- Assignment -
Work through the entries below line by line and give the number of lines with the string "decideReplan", nothing else.

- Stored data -
·····

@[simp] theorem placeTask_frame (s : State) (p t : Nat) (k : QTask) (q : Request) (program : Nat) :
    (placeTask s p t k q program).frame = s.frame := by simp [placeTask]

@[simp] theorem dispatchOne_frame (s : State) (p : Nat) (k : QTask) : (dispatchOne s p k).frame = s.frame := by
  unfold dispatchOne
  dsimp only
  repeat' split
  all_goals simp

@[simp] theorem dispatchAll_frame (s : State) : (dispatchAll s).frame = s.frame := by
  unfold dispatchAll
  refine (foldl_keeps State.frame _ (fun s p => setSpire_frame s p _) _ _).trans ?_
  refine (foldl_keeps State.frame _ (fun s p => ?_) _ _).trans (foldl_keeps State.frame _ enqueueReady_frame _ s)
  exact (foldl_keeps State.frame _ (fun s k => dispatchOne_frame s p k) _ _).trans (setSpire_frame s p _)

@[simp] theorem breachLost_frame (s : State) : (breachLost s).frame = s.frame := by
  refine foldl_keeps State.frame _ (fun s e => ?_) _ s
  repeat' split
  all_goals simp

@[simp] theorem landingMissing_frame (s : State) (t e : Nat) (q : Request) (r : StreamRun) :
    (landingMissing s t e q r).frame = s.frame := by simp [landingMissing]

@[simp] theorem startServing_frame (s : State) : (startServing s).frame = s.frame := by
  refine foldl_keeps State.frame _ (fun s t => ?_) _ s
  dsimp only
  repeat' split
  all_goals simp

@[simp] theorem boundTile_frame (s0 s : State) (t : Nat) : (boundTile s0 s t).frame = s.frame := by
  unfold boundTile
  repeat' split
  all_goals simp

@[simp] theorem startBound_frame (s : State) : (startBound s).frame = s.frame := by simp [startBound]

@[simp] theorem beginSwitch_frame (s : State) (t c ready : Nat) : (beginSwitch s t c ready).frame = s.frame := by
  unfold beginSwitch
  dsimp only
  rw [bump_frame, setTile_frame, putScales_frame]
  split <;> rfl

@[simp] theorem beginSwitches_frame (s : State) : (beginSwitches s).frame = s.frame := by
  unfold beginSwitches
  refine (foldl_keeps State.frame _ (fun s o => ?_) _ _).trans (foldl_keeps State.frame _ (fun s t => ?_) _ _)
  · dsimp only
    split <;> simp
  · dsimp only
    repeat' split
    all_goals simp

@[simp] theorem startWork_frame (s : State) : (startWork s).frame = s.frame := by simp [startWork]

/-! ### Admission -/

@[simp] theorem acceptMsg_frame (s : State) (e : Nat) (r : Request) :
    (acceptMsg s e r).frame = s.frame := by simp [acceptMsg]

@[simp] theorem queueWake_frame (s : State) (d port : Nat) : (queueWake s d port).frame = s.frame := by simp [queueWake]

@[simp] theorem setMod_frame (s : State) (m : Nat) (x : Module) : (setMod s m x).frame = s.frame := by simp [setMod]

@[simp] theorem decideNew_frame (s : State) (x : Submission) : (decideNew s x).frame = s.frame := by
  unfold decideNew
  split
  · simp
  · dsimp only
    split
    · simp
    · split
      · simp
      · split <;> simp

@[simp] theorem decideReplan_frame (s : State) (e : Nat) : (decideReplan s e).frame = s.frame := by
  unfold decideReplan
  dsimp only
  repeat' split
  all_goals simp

·····

- Reply to the task -
2